### WHAT TO PRODUCE:
Produce word for word the lines of the data below running from the one that has "deriving DecidableEq, Repr" to the one that has "a, some b =>", inclusive, and no others.

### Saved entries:
Content starts

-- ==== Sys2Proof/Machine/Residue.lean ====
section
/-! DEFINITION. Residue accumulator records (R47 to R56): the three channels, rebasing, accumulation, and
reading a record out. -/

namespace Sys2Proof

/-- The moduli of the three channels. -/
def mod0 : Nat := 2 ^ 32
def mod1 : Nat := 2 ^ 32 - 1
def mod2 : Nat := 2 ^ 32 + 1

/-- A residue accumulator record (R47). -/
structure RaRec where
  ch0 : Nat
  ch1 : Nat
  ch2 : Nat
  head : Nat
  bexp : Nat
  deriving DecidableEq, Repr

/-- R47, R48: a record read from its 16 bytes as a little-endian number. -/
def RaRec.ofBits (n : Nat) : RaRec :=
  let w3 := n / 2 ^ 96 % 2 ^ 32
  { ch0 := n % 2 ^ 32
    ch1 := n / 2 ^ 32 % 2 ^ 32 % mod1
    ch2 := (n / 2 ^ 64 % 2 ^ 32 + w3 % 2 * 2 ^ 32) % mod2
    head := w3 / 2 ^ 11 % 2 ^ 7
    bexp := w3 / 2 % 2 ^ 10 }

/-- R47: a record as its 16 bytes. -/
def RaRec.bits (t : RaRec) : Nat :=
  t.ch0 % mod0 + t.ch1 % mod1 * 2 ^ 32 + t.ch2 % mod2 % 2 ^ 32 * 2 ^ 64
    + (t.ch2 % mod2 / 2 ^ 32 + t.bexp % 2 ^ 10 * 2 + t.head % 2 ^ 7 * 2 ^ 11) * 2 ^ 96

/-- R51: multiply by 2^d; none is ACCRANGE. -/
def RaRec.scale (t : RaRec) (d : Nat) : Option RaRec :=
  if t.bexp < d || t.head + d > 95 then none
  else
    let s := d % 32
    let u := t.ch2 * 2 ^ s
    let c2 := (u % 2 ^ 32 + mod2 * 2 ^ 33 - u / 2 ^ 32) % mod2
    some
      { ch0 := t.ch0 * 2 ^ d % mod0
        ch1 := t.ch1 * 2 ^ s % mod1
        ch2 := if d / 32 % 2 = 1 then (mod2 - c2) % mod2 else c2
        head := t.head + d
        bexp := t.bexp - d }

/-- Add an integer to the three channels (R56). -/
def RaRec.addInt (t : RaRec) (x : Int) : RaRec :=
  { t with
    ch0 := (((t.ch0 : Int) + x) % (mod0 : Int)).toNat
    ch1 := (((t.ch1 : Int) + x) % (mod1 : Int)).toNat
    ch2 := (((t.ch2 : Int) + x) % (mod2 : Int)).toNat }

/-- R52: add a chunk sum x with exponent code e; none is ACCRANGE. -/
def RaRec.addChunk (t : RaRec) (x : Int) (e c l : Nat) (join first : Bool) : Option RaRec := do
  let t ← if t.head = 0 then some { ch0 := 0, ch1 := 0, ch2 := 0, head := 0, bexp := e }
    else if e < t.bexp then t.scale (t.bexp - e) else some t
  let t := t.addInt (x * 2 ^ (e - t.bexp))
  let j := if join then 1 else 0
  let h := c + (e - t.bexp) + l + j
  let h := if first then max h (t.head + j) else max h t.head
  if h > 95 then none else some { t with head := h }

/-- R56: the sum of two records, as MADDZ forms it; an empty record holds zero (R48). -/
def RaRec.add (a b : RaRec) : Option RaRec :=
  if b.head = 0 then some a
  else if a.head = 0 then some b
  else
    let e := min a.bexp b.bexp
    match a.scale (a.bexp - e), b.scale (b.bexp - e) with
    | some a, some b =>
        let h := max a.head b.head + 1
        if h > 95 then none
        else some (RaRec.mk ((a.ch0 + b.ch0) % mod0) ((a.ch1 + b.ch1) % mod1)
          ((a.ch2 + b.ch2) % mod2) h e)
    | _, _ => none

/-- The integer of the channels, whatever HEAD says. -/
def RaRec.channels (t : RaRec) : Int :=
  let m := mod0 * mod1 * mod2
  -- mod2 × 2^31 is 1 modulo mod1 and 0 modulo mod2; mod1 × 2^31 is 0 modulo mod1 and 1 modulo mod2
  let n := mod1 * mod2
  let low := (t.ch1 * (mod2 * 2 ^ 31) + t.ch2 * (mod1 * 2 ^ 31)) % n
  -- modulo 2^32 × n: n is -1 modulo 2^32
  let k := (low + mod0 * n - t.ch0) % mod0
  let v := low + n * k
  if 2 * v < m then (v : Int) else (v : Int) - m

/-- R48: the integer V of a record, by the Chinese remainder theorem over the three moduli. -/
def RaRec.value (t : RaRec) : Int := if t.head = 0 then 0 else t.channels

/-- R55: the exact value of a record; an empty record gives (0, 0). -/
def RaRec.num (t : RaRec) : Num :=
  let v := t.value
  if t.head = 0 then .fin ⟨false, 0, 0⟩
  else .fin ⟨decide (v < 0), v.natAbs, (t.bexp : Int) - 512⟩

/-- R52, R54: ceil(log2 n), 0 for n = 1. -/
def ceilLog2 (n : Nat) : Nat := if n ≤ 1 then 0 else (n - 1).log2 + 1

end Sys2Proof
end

Content ends

### SOLUTION FOR THIS PROBLEM:
  deriving DecidableEq, Repr

/-- R47, R48: a record read from its 16 bytes as a little-endian number. -/
def RaRec.ofBits (n : Nat) : RaRec :=
  let w3 := n / 2 ^ 96 % 2 ^ 32
  { ch0 := n % 2 ^ 32
    ch1 := n / 2 ^ 32 % 2 ^ 32 % mod1
    ch2 := (n / 2 ^ 64 % 2 ^ 32 + w3 % 2 * 2 ^ 32) % mod2
    head := w3 / 2 ^ 11 % 2 ^ 7
    bexp := w3 / 2 % 2 ^ 10 }

/-- R47: a record as its 16 bytes. -/
def RaRec.bits (t : RaRec) : Nat :=
  t.ch0 % mod0 + t.ch1 % mod1 * 2 ^ 32 + t.ch2 % mod2 % 2 ^ 32 * 2 ^ 64
    + (t.ch2 % mod2 / 2 ^ 32 + t.bexp % 2 ^ 10 * 2 + t.head % 2 ^ 7 * 2 ^ 11) * 2 ^ 96

/-- R51: multiply by 2^d; none is ACCRANGE. -/
def RaRec.scale (t : RaRec) (d : Nat) : Option RaRec :=
  if t.bexp < d || t.head + d > 95 then none
  else
    let s := d % 32
    let u := t.ch2 * 2 ^ s
    let c2 := (u % 2 ^ 32 + mod2 * 2 ^ 33 - u / 2 ^ 32) % mod2
    some
      { ch0 := t.ch0 * 2 ^ d % mod0
        ch1 := t.ch1 * 2 ^ s % mod1
        ch2 := if d / 32 % 2 = 1 then (mod2 - c2) % mod2 else c2
        head := t.head + d
        bexp := t.bexp - d }

/-- Add an integer to the three channels (R56). -/
def RaRec.addInt (t : RaRec) (x : Int) : RaRec :=
  { t with
    ch0 := (((t.ch0 : Int) + x) % (mod0 : Int)).toNat
    ch1 := (((t.ch1 : Int) + x) % (mod1 : Int)).toNat
    ch2 := (((t.ch2 : Int) + x) % (mod2 : Int)).toNat }

/-- R52: add a chunk sum x with exponent code e; none is ACCRANGE. -/
def RaRec.addChunk (t : RaRec) (x : Int) (e c l : Nat) (join first : Bool) : Option RaRec := do
  let t ← if t.head = 0 then some { ch0 := 0, ch1 := 0, ch2 := 0, head := 0, bexp := e }
    else if e < t.bexp then t.scale (t.bexp - e) else some t
  let t := t.addInt (x * 2 ^ (e - t.bexp))
  let j := if join then 1 else 0
  let h := c + (e - t.bexp) + l + j
  let h := if first then max h (t.head + j) else max h t.head
  if h > 95 then none else some { t with head := h }

/-- R56: the sum of two records, as MADDZ forms it; an empty record holds zero (R48). -/
def RaRec.add (a b : RaRec) : Option RaRec :=
  if b.head = 0 then some a
  else if a.head = 0 then some b
  else
    let e := min a.bexp b.bexp
    match a.scale (a.bexp - e), b.scale (b.bexp - e) with
    | some a, some b =>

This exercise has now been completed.